Background technology
The technique for preparing densification NdFeB material high has two kinds, and one kind is powder metallurgical technique, prepares sintered NdFeB magnetic
Body(It is anisotropy magnet), another kind is hot pressing/thermal deformation technique, prepares hot pressing/thermal deformation neodymium iron boron magnetic body(Including it is each to
The same sex and anisotropy magnet).
In recent years, the sintered NdFeB industry fast development for being prepared using powder metallurgical technique, annual production breaks through 100,000 tons,
With conventional rare earth material praseodymium neodymium(Or neodymium), dysprosium iron(Or dysprosium), the consumption such as terbium increase, cause its price Continued, promote
The cost of sintered Nd-Fe-B permanent magnetic material is improved.The price of current praseodymium neodymium is 30~400,000 yuan/ton, and the price of dysprosium iron is 1,300,000
Yuan/ton or so, the price of terbium is 340~3,700,000 yuan/ton.And the price of the more rich cerium of reserves is 3~40,000 yuan/ton, holmium iron
Price be 26~280,000 yuan/ton.As can be seen here, the price of cerium is only 1/10th of praseodymium neodymium, and holmium is relative to dysprosium, terbium also just
It is suitable a lot.Therefore, praseodymium neodymium, holmium/holmium iron part are substituted using cerium part and substitutes dysprosium iron/dysprosium, sintering neodymium iron can be substantially reduced
The cost of B permanent magnetic material.

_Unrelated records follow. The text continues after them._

/-! ### `JMP` (R576): jump if OP1 ACOND NEXT(OP1) -/

/-- `JMP.GTR` (R576). -/
def bodyJmpGtr (o1 : OD) (j : JDest) : Body :=
  jumpIfNext .gtr o1 j
/-- `JMP.GTR` executed at the PC. -/
def execJmpGtr (o1 : OD) (j : JDest) (s : State) : Res :=
  runInstr (.jop 0 o1 j) (bodyJmpGtr o1 j) s

/-- `JMP.EQL` (R576). -/
def bodyJmpEql (o1 : OD) (j : JDest) : Body :=
  jumpIfNext .eql o1 j
/-- `JMP.EQL` executed at the PC. -/
def execJmpEql (o1 : OD) (j : JDest) (s : State) : Res :=
  runInstr (.jop 1 o1 j) (bodyJmpEql o1 j) s

/-- `JMP.GEQ` (R576). -/
def bodyJmpGeq (o1 : OD) (j : JDest) : Body :=
  jumpIfNext .geq o1 j
/-- `JMP.GEQ` executed at the PC. -/
def execJmpGeq (o1 : OD) (j : JDest) (s : State) : Res :=
  runInstr (.jop 2 o1 j) (bodyJmpGeq o1 j) s

/-- `JMP.LSS` (R576). -/
def bodyJmpLss (o1 : OD) (j : JDest) : Body :=
  jumpIfNext .lss o1 j
/-- `JMP.LSS` executed at the PC. -/
def execJmpLss (o1 : OD) (j : JDest) (s : State) : Res :=
  runInstr (.jop 3 o1 j) (bodyJmpLss o1 j) s

/-- `JMP.NEQ` (R576). -/
def bodyJmpNeq (o1 : OD) (j : JDest) : Body :=
  jumpIfNext .neq o1 j
/-- `JMP.NEQ` executed at the PC. -/
def execJmpNeq (o1 : OD) (j : JDest) (s : State) : Res :=
  runInstr (.jop 4 o1 j) (bodyJmpNeq o1 j) s

/-- `JMP.LEQ` (R576). -/
def bodyJmpLeq (o1 : OD) (j : JDest) : Body :=
  jumpIfNext .leq o1 j
/-- `JMP.LEQ` executed at the PC. -/
def execJmpLeq (o1 : OD) (j : JDest) (s : State) : Res :=
  runInstr (.jop 5 o1 j) (bodyJmpLeq o1 j) s

/-! ### `JMPZ` (R577): jump if OP1 ACOND 0 -/

/-- `JMPZ.GTR.Q` (R577). -/
def bodyJmpzGtrQ (o1 : OD) (j : JDest) : Body :=
  jumpIfZero .q .gtr o1 j
/-- `JMPZ.GTR.Q` executed at the PC. -/
def execJmpzGtrQ (o1 : OD) (j : JDest) (s : State) : Res :=
  runInstr (.jop 6 o1 j) (bodyJmpzGtrQ o1 j) s

/-- `JMPZ.GTR.H` (R577). -/
def bodyJmpzGtrH (o1 : OD) (j : JDest) : Body :=
  jumpIfZero .h .gtr o1 j
/-- `JMPZ.GTR.H` executed at the PC. -/
def execJmpzGtrH (o1 : OD) (j : JDest) (s : State) : Res :=
  runInstr (.jop 7 o1 j) (bodyJmpzGtrH o1 j) s

/-- `JMPZ.GTR.S` (R577). -/
def bodyJmpzGtrS (o1 : OD) (j : JDest) : Body :=
  jumpIfZero .s .gtr o1 j
/-- `JMPZ.GTR.S` executed at the PC. -/
def execJmpzGtrS (o1 : OD) (j : JDest) (s : State) : Res :=
  runInstr (.jop 8 o1 j) (bodyJmpzGtrS o1 j) s

/-- `JMPZ.GTR.D` (R577). -/
def bodyJmpzGtrD (o1 : OD) (j : JDest) : Body :=
  jumpIfZero .d .gtr o1 j
/-- `JMPZ.GTR.D` executed at the PC. -/
def execJmpzGtrD (o1 : OD) (j : JDest) (s : State) : Res :=
  runInstr (.jop 9 o1 j) (bodyJmpzGtrD o1 j) s

/-- `JMPZ.EQL.Q` (R577). -/
def bodyJmpzEqlQ (o1 : OD) (j : JDest) : Body :=
  jumpIfZero .q .eql o1 j
/-- `JMPZ.EQL.Q` executed at the PC. -/
def execJmpzEqlQ (o1 : OD) (j : JDest) (s : State) : Res :=
  runInstr (.jop 10 o1 j) (bodyJmpzEqlQ o1 j) s

/-- `JMPZ.EQL.H` (R577). -/
def bodyJmpzEqlH (o1 : OD) (j : JDest) : Body :=
  jumpIfZero .h .eql o1 j
/-- `JMPZ.EQL.H` executed at the PC. -/
def execJmpzEqlH (o1 : OD) (j : JDest) (s : State) : Res :=
  runInstr (.jop 11 o1 j) (bodyJmpzEqlH o1 j) s

/-- `JMPZ.EQL.S` (R577). -/
def bodyJmpzEqlS (o1 : OD) (j : JDest) : Body :=
  jumpIfZero .s .eql o1 j
/-- `JMPZ.EQL.S` executed at the PC. -/
def execJmpzEqlS (o1 : OD) (j : JDest) (s : State) : Res :=
  runInstr (.jop 12 o1 j) (bodyJmpzEqlS o1 j) s

/-- `JMPZ.EQL.D` (R577). -/
def bodyJmpzEqlD (o1 : OD) (j : JDest) : Body :=
  jumpIfZero .d .eql o1 j
/-- `JMPZ.EQL.D` executed at the PC. -/
def execJmpzEqlD (o1 : OD) (j : JDest) (s : State) : Res :=
  runInstr (.jop 13 o1 j) (bodyJmpzEqlD o1 j) s

/-- `JMPZ.GEQ.Q` (R577). -/
def bodyJmpzGeqQ (o1 : OD) (j : JDest) : Body :=
  jumpIfZero .q .geq o1 j
/-- `JMPZ.GEQ.Q` executed at the PC. -/
def execJmpzGeqQ (o1 : OD) (j : JDest) (s : State) : Res :=
  runInstr (.jop 14 o1 j) (bodyJmpzGeqQ o1 j) s

/-- `JMPZ.GEQ.H` (R577). -/
def bodyJmpzGeqH (o1 : OD) (j : JDest) : Body :=
  jumpIfZero .h .geq o1 j
/-- `JMPZ.GEQ.H` executed at the PC. -/
def execJmpzGeqH (o1 : OD) (j : JDest) (s : State) : Res :=
  runInstr (.jop 15 o1 j) (bodyJmpzGeqH o1 j) s

/-- `JMPZ.GEQ.S` (R577). -/
def bodyJmpzGeqS (o1 : OD) (j : JDest) : Body :=
  jumpIfZero .s .geq o1 j
/-- `JMPZ.GEQ.S` executed at the PC. -/
def execJmpzGeqS (o1 : OD) (j : JDest) (s : State) : Res :=
  runInstr (.jop 16 o1 j) (bodyJmpzGeqS o1 j) s

/-- `JMPZ.GEQ.D` (R577). -/
def bodyJmpzGeqD (o1 : OD) (j : JDest) : Body :=
  jumpIfZero .d .geq o1 j
/-- `JMPZ.GEQ.D` executed at the PC. -/
def execJmpzGeqD (o1 : OD) (j : JDest) (s : State) : Res :=
  runInstr (.jop 17 o1 j) (bodyJmpzGeqD o1 j) s

/-- `JMPZ.LSS.Q` (R577). -/
def bodyJmpzLssQ (o1 : OD) (j : JDest) : Body :=
  jumpIfZero .q .lss o1 j
/-- `JMPZ.LSS.Q` executed at the PC. -/
def execJmpzLssQ (o1 : OD) (j : JDest) (s : State) : Res :=
  runInstr (.jop 18 o1 j) (bodyJmpzLssQ o1 j) s

/-- `JMPZ.LSS.H` (R577). -/
def bodyJmpzLssH (o1 : OD) (j : JDest) : Body :=
  jumpIfZero .h .lss o1 j
/-- `JMPZ.LSS.H` executed at the PC. -/
def execJmpzLssH (o1 : OD) (j : JDest) (s : State) : Res :=
  runInstr (.jop 19 o1 j) (bodyJmpzLssH o1 j) s

/-- `JMPZ.LSS.S` (R577). -/
def bodyJmpzLssS (o1 : OD) (j : JDest) : Body :=
  jumpIfZero .s .lss o1 j
/-- `JMPZ.LSS.S` executed at the PC. -/
def execJmpzLssS (o1 : OD) (j : JDest) (s : State) : Res :=
  runInstr (.jop 20 o1 j) (bodyJmpzLssS o1 j) s

/-- `JMPZ.LSS.D` (R577). -/
def bodyJmpzLssD (o1 : OD) (j : JDest) : Body :=
  jumpIfZero .d .lss o1 j
/-- `JMPZ.LSS.D` executed at the PC. -/
def execJmpzLssD (o1 : OD) (j : JDest) (s : State) : Res :=
  runInstr (.jop 21 o1 j) (bodyJmpzLssD o1 j) s

/-- `JMPZ.NEQ.Q` (R577). -/
def bodyJmpzNeqQ (o1 : OD) (j : JDest) : Body :=
  jumpIfZero .q .neq o1 j
/-- `JMPZ.NEQ.Q` executed at the PC. -/
def execJmpzNeqQ (o1 : OD) (j : JDest) (s : State) : Res :=
  runInstr (.jop 22 o1 j) (bodyJmpzNeqQ o1 j) s

/-- `JMPZ.NEQ.H` (R577). -/
def bodyJmpzNeqH (o1 : OD) (j : JDest) : Body :=
  jumpIfZero .h .neq o1 j
/-- `JMPZ.NEQ.H` executed at the PC. -/
def execJmpzNeqH (o1 : OD) (j : JDest) (s : State) : Res :=
  runInstr (.jop 23 o1 j) (bodyJmpzNeqH o1 j) s

/-- `JMPZ.NEQ.S` (R577). -/
def bodyJmpzNeqS (o1 : OD) (j : JDest) : Body :=
  jumpIfZero .s .neq o1 j
/-- `JMPZ.NEQ.S` executed at the PC. -/
def execJmpzNeqS (o1 : OD) (j : JDest) (s : State) : Res :=
  runInstr (.jop 24 o1 j) (bodyJmpzNeqS o1 j) s

/-- `JMPZ.NEQ.D` (R577). -/
def bodyJmpzNeqD (o1 : OD) (j : JDest) : Body :=
  jumpIfZero .d .neq o1 j
/-- `JMPZ.NEQ.D` executed at the PC. -/
def execJmpzNeqD (o1 : OD) (j : JDest) (s : State) : Res :=
  runInstr (.jop 25 o1 j) (bodyJmpzNeqD o1 j) s

/-- `JMPZ.LEQ.Q` (R577). -/
def bodyJmpzLeqQ (o1 : OD) (j : JDest) : Body :=
  jumpIfZero .q .leq o1 j
/-- `JMPZ.LEQ.Q` executed at the PC. -/
def execJmpzLeqQ (o1 : OD) (j : JDest) (s : State) : Res :=
  runInstr (.jop 26 o1 j) (bodyJmpzLeqQ o1 j) s

/-- `JMPZ.LEQ.H` (R577). -/
def bodyJmpzLeqH (o1 : OD) (j : JDest) : Body :=
  jumpIfZero .h .leq o1 j
/-- `JMPZ.LEQ.H` executed at the PC. -/
def execJmpzLeqH (o1 : OD) (j : JDest) (s : State) : Res :=
  runInstr (.jop 27 o1 j) (bodyJmpzLeqH o1 j) s

/-- `JMPZ.LEQ.S` (R577). -/
def bodyJmpzLeqS (o1 : OD) (j : JDest) : Body :=
  jumpIfZero .s .leq o1 j
/-- `JMPZ.LEQ.S` executed at the PC. -/
def execJmpzLeqS (o1 : OD) (j : JDest) (s : State) : Res :=
  runInstr (.jop 28 o1 j) (bodyJmpzLeqS o1 j) s

/-- `JMPZ.LEQ.D` (R577). -/
def bodyJmpzLeqD (o1 : OD) (j : JDest) : Body :=
  jumpIfZero .d .leq o1 j
/-- `JMPZ.LEQ.D` executed at the PC. -/
def execJmpzLeqD (o1 : OD) (j : JDest) (s : State) : Res :=
  runInstr (.jop 29 o1 j) (bodyJmpzLeqD o1 j) s

/-! ### `JMPA` (R578): jump -/

/-- `JMPA` (R578). -/
def bodyJmpa (o1 : OD) (j : JDest) : Body :=
  jumpAlways o1 j
/-- `JMPA` executed at the PC. -/
def execJmpa (o1 : OD) (j : JDest) (s : State) : Res :=
  runInstr (.jop 30 o1 j) (bodyJmpa o1 j) s

/-! ### `IJMP` (R582): OP1 <- OP1 + 1; jump if OP1 ACOND NEXT(OP1) -/

/-- `IJMP.GTR` (R582). -/
def bodyIjmpGtr (o1 : OD) (j : JDest) : Body :=
  countJumpNext true .gtr o1 j
/-- `IJMP.GTR` executed at the PC. -/
def execIjmpGtr (o1 : OD) (j : JDest) (s : State) : Res :=
  runInstr (.jop 31 o1 j) (bodyIjmpGtr o1 j) s

/-- `IJMP.EQL` (R582). -/
def bodyIjmpEql (o1 : OD) (j : JDest) : Body :=
  countJumpNext true .eql o1 j
/-- `IJMP.EQL` executed at the PC. -/
def execIjmpEql (o1 : OD) (j : JDest) (s : State) : Res :=
  runInstr (.jop 32 o1 j) (bodyIjmpEql o1 j) s

/-- `IJMP.GEQ` (R582). -/
def bodyIjmpGeq (o1 : OD) (j : JDest) : Body :=
  countJumpNext true .geq o1 j
/-- `IJMP.GEQ` executed at the PC. -/
def execIjmpGeq (o1 : OD) (j : JDest) (s : State) : Res :=
  runInstr (.jop 33 o1 j) (bodyIjmpGeq o1 j) s

/-- `IJMP.LSS` (R582). -/
def bodyIjmpLss (o1 : OD) (j : JDest) : Body :=
  countJumpNext true .lss o1 j
/-- `IJMP.LSS` executed at the PC. -/
def execIjmpLss (o1 : OD) (j : JDest) (s : State) : Res :=
  runInstr (.jop 34 o1 j) (bodyIjmpLss o1 j) s

/-- `IJMP.NEQ` (R582). -/
def bodyIjmpNeq (o1 : OD) (j : JDest) : Body :=
  countJumpNext true .neq o1 j
/-- `IJMP.NEQ` executed at the PC. -/
def execIjmpNeq (o1 : OD) (j : JDest) (s : State) : Res :=
  runInstr (.jop 35 o1 j) (bodyIjmpNeq o1 j) s

/-- `IJMP.LEQ` (R582). -/
def bodyIjmpLeq (o1 : OD) (j : JDest) : Body :=
  countJumpNext true .leq o1 j
/-- `IJMP.LEQ` executed at the PC. -/
def execIjmpLeq (o1 : OD) (j : JDest) (s : State) : Res :=
  runInstr (.jop 36 o1 j) (bodyIjmpLeq o1 j) s

/-! ### `IJMPZ` (R583): OP1 <- OP1 + 1; jump if OP1 ACOND 0 -/

/-- `IJMPZ.GTR` (R583). -/
def bodyIjmpzGtr (o1 : OD) (j : JDest) : Body :=
  countJump true (fun v => ACond.gtr.rel v 0) o1 j
/-- `IJMPZ.GTR` executed at the PC. -/
def execIjmpzGtr (o1 : OD) (j : JDest) (s : State) : Res :=
  runInstr (.jop 37 o1 j) (bodyIjmpzGtr o1 j) s

/-- `IJMPZ.EQL` (R583). -/
def bodyIjmpzEql (o1 : OD) (j : JDest) : Body :=
  countJump true (fun v => ACond.eql.rel v 0) o1 j
/-- `IJMPZ.EQL` executed at the PC. -/
def execIjmpzEql (o1 : OD) (j : JDest) (s : State) : Res :=
  runInstr (.jop 38 o1 j) (bodyIjmpzEql o1 j) s

/-- `IJMPZ.GEQ` (R583). -/
def bodyIjmpzGeq (o1 : OD) (j : JDest) : Body :=
  countJump true (fun v => ACond.geq.rel v 0) o1 j
/-- `IJMPZ.GEQ` executed at the PC. -/
def execIjmpzGeq (o1 : OD) (j : JDest) (s : State) : Res :=
  runInstr (.jop 39 o1 j) (bodyIjmpzGeq o1 j) s

/-- `IJMPZ.LSS` (R583). -/
def bodyIjmpzLss (o1 : OD) (j : JDest) : Body :=
  countJump true (fun v => ACond.lss.rel v 0) o1 j
/-- `IJMPZ.LSS` executed at the PC. -/
def execIjmpzLss (o1 : OD) (j : JDest) (s : State) : Res :=
  runInstr (.jop 40 o1 j) (bodyIjmpzLss o1 j) s

/-- `IJMPZ.NEQ` (R583). -/
def bodyIjmpzNeq (o1 : OD) (j : JDest) : Body :=
  countJump true (fun v => ACond.neq.rel v 0) o1 j
/-- `IJMPZ.NEQ` executed at the PC. -/
def execIjmpzNeq (o1 : OD) (j : JDest) (s : State) : Res :=
  runInstr (.jop 41 o1 j) (bodyIjmpzNeq o1 j) s

/-- `IJMPZ.LEQ` (R583). -/
def bodyIjmpzLeq (o1 : OD) (j : JDest) : Body :=
  countJump true (fun v => ACond.leq.rel v 0) o1 j
/-- `IJMPZ.LEQ` executed at the PC. -/
def execIjmpzLeq (o1 : OD) (j : JDest) (s : State) : Res :=
  runInstr (.jop 42 o1 j) (bodyIjmpzLeq o1 j) s

/-! ### `IJMPA` (R584): OP1 <- OP1 + 1; jump -/

/-- `IJMPA` (R584). -/
def bodyIjmpa (o1 : OD) (j : JDest) : Body :=
  countJump true (fun _ => true) o1 j
/-- `IJMPA` executed at the PC. -/
def execIjmpa (o1 : OD) (j : JDest) (s : State) : Res :=
  runInstr (.jop 43 o1 j) (bodyIjmpa o1 j) s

For reduces cost, people start gradually to pay attention to hot pressing/thermal deformation technique, and annual production starts to break through 0.15 ten thousand tons.
Anisotropic neodymium iron boron magnetic body is prepared using the technique, selection is content of rare earth relatively low fast quenching neodymium iron boron strip or magnetic,
The crystal preferred orientation induced by slowly and significantly hot compression deformation, because hot pressing temperature is low, can not form similar powder
Structure and coercivity mechanism as last metallurgical technology, and sufficiently high coercive must be formed in alloying pellet in advance
Power.And powder metallurgical technique is then the presence of liquid-phase sintering in sintering process, the metallographic of homogeneous liquid phase is formed around principal phase
Structure, to improve coercivity.
The content of the invention
The technical problems to be solved by the invention are to provide one kind and can reduce production cost, the neodymium iron of improve production efficiency
Boron material and preparation method thereof.

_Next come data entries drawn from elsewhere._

/-- `SLR.16` (R479). -/
def bodySlr16 (o1 o2 : OD) : Body :=
  saveLoadReg 16 o1 o2
/-- `SLR.16` executed at the PC. -/
def execSlr16 (o1 o2 : OD) (s : State) : Res :=
  runInstr (.xop 219 o1 o2) (bodySlr16 o1 o2) s

/-- `SLR.17` (R479). -/
def bodySlr17 (o1 o2 : OD) : Body :=
  saveLoadReg 17 o1 o2
/-- `SLR.17` executed at the PC. -/
def execSlr17 (o1 o2 : OD) (s : State) : Res :=
  runInstr (.xop 220 o1 o2) (bodySlr17 o1 o2) s

/-- `SLR.18` (R479). -/
def bodySlr18 (o1 o2 : OD) : Body :=
  saveLoadReg 18 o1 o2
/-- `SLR.18` executed at the PC. -/
def execSlr18 (o1 o2 : OD) (s : State) : Res :=
  runInstr (.xop 221 o1 o2) (bodySlr18 o1 o2) s

/-- `SLR.19` (R479). -/
def bodySlr19 (o1 o2 : OD) : Body :=
  saveLoadReg 19 o1 o2
/-- `SLR.19` executed at the PC. -/
def execSlr19 (o1 o2 : OD) (s : State) : Res :=
  runInstr (.xop 222 o1 o2) (bodySlr19 o1 o2) s

/-- `SLR.20` (R479). -/
def bodySlr20 (o1 o2 : OD) : Body :=
  saveLoadReg 20 o1 o2
/-- `SLR.20` executed at the PC. -/
def execSlr20 (o1 o2 : OD) (s : State) : Res :=
  runInstr (.xop 223 o1 o2) (bodySlr20 o1 o2) s

/-- `SLR.21` (R479). -/
def bodySlr21 (o1 o2 : OD) : Body :=
  saveLoadReg 21 o1 o2
/-- `SLR.21` executed at the PC. -/
def execSlr21 (o1 o2 : OD) (s : State) : Res :=
  runInstr (.xop 224 o1 o2) (bodySlr21 o1 o2) s

/-- `SLR.22` (R479). -/
def bodySlr22 (o1 o2 : OD) : Body :=
  saveLoadReg 22 o1 o2
/-- `SLR.22` executed at the PC. -/
def execSlr22 (o1 o2 : OD) (s : State) : Res :=
  runInstr (.xop 225 o1 o2) (bodySlr22 o1 o2) s

/-- `SLR.23` (R479). -/
def bodySlr23 (o1 o2 : OD) : Body :=
  saveLoadReg 23 o1 o2
/-- `SLR.23` executed at the PC. -/
def execSlr23 (o1 o2 : OD) (s : State) : Res :=
  runInstr (.xop 226 o1 o2) (bodySlr23 o1 o2) s

/-- `SLR.24` (R479). -/
def bodySlr24 (o1 o2 : OD) : Body :=
  saveLoadReg 24 o1 o2
/-- `SLR.24` executed at the PC. -/
def execSlr24 (o1 o2 : OD) (s : State) : Res :=
  runInstr (.xop 227 o1 o2) (bodySlr24 o1 o2) s

/-- `SLR.25` (R479). -/
def bodySlr25 (o1 o2 : OD) : Body :=
  saveLoadReg 25 o1 o2
/-- `SLR.25` executed at the PC. -/
def execSlr25 (o1 o2 : OD) (s : State) : Res :=
  runInstr (.xop 228 o1 o2) (bodySlr25 o1 o2) s

/-- `SLR.26` (R479). -/
def bodySlr26 (o1 o2 : OD) : Body :=
  saveLoadReg 26 o1 o2
/-- `SLR.26` executed at the PC. -/
def execSlr26 (o1 o2 : OD) (s : State) : Res :=
  runInstr (.xop 229 o1 o2) (bodySlr26 o1 o2) s

/-- `SLR.27` (R479). -/
def bodySlr27 (o1 o2 : OD) : Body :=
  saveLoadReg 27 o1 o2
/-- `SLR.27` executed at the PC. -/
def execSlr27 (o1 o2 : OD) (s : State) : Res :=
  runInstr (.xop 230 o1 o2) (bodySlr27 o1 o2) s

/-- `SLR.28` (R479). -/
def bodySlr28 (o1 o2 : OD) : Body :=
  saveLoadReg 28 o1 o2
/-- `SLR.28` executed at the PC. -/
def execSlr28 (o1 o2 : OD) (s : State) : Res :=
  runInstr (.xop 231 o1 o2) (bodySlr28 o1 o2) s

/-- `SLR.29` (R479). -/
def bodySlr29 (o1 o2 : OD) : Body :=
  saveLoadReg 29 o1 o2
/-- `SLR.29` executed at the PC. -/
def execSlr29 (o1 o2 : OD) (s : State) : Res :=
  runInstr (.xop 232 o1 o2) (bodySlr29 o1 o2) s

/-- `SLR.30` (R479). -/
def bodySlr30 (o1 o2 : OD) : Body :=
  saveLoadReg 30 o1 o2
/-- `SLR.30` executed at the PC. -/
def execSlr30 (o1 o2 : OD) (s : State) : Res :=
  runInstr (.xop 233 o1 o2) (bodySlr30 o1 o2) s

/-- `SLR.31` (R479). -/
def bodySlr31 (o1 o2 : OD) : Body :=
  saveLoadReg 31 o1 o2
/-- `SLR.31` executed at the PC. -/
def execSlr31 (o1 o2 : OD) (s : State) : Res :=
  runInstr (.xop 234 o1 o2) (bodySlr31 o1 o2) s

/-! ### `SLRADR` (R480): OP1 <- R[n]; R[n] <- ADDRESS(OP2) -/

/-- `SLRADR.0` (R480). -/
def bodySlradr0 (o1 o2 : OD) : Body :=
  saveLoadRegAddr 0 o1 o2
/-- `SLRADR.0` executed at the PC. -/
def execSlradr0 (o1 o2 : OD) (s : State) : Res :=
  runInstr (.xop 235 o1 o2) (bodySlradr0 o1 o2) s

/-- `SLRADR.1` (R480). -/
def bodySlradr1 (o1 o2 : OD) : Body :=
  saveLoadRegAddr 1 o1 o2
/-- `SLRADR.1` executed at the PC. -/
def execSlradr1 (o1 o2 : OD) (s : State) : Res :=
  runInstr (.xop 236 o1 o2) (bodySlradr1 o1 o2) s

/-- `SLRADR.2` (R480). -/
def bodySlradr2 (o1 o2 : OD) : Body :=
  saveLoadRegAddr 2 o1 o2
/-- `SLRADR.2` executed at the PC. -/
def execSlradr2 (o1 o2 : OD) (s : State) : Res :=
  runInstr (.xop 237 o1 o2) (bodySlradr2 o1 o2) s

/-- `SLRADR.3` (R480). -/
def bodySlradr3 (o1 o2 : OD) : Body :=
  saveLoadRegAddr 3 o1 o2
/-- `SLRADR.3` executed at the PC. -/
def execSlradr3 (o1 o2 : OD) (s : State) : Res :=
  runInstr (.xop 238 o1 o2) (bodySlradr3 o1 o2) s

The technical solution adopted for the present invention to solve the technical problems is:
The NdFeB material of the present invention, is made up of two kinds of alloys of A phases and B phases, and A phase alloys composition is RxFe1-x-y-zByMz, wherein,
R is one or more in La, Ce, Pr, Nd, Dy, Ho, Tb, and M is one or more in Al, Cu, Co, Nb, Ga, Zr, x=
0.1~0.32, y=0.008~0.01, z=0.001~0.1;B phase alloys are RaFe1-a-bMb, wherein R be La, Ce, Pr, Nd,
One or more in Dy, Ho, Tb, M is one or more in Al, Cu, Co, Nb, Ga, Zr, a=0.2~0.8, b=0.001
~0.1;A alloys are 100 with the mass ratio of B alloys:0.5~10(Preferred proportion 100:1~5).
The preparation method of the NdFeB material of the present invention, comprises the following steps:
1)Melting:By RxFe1-x-y-zByMzAnd RaFe1-a-bMbAfter setting ratio dispensing, it is melted respectively using vacuum induction melting
Aluminium alloy is smelt, is then poured on atwirl copper roller, obtain sheet A alloys and B alloys;
2)Batch mixing and broken:By A alloys and B alloys in mass ratio 100:0.5~10 ratio mixing, and hybrid alloys are crushed
Into powder C;
3)Hot pressing:Powder C is loaded in mould, 500 DEG C~750 DEG C are heated to, plus-pressure compacting, pressure be 10MPa~
100MPa, keeps 1min~10min, obtains hot-pressed magnets;
4)Thermal deformation:Hot-pressed magnets are placed in and are heated in 500 DEG C~850 DEG C of mould, plus-pressure compacting, pressure is 20MPa
~200MPa, keeps 1min~10min, obtains heat distortion magnet.
Further, step 1)In, the copper roller rotary speed of A alloys is 20m/s~35m/s, the copper roller rotary speed of B alloys
It is 2m/s~5m/s.
Further, step 2)In, hybrid alloys are broken into by powder C using Mechanical Method.
Further, step 2)In, the average grain diameter of powder C is 0.1mm~2mm.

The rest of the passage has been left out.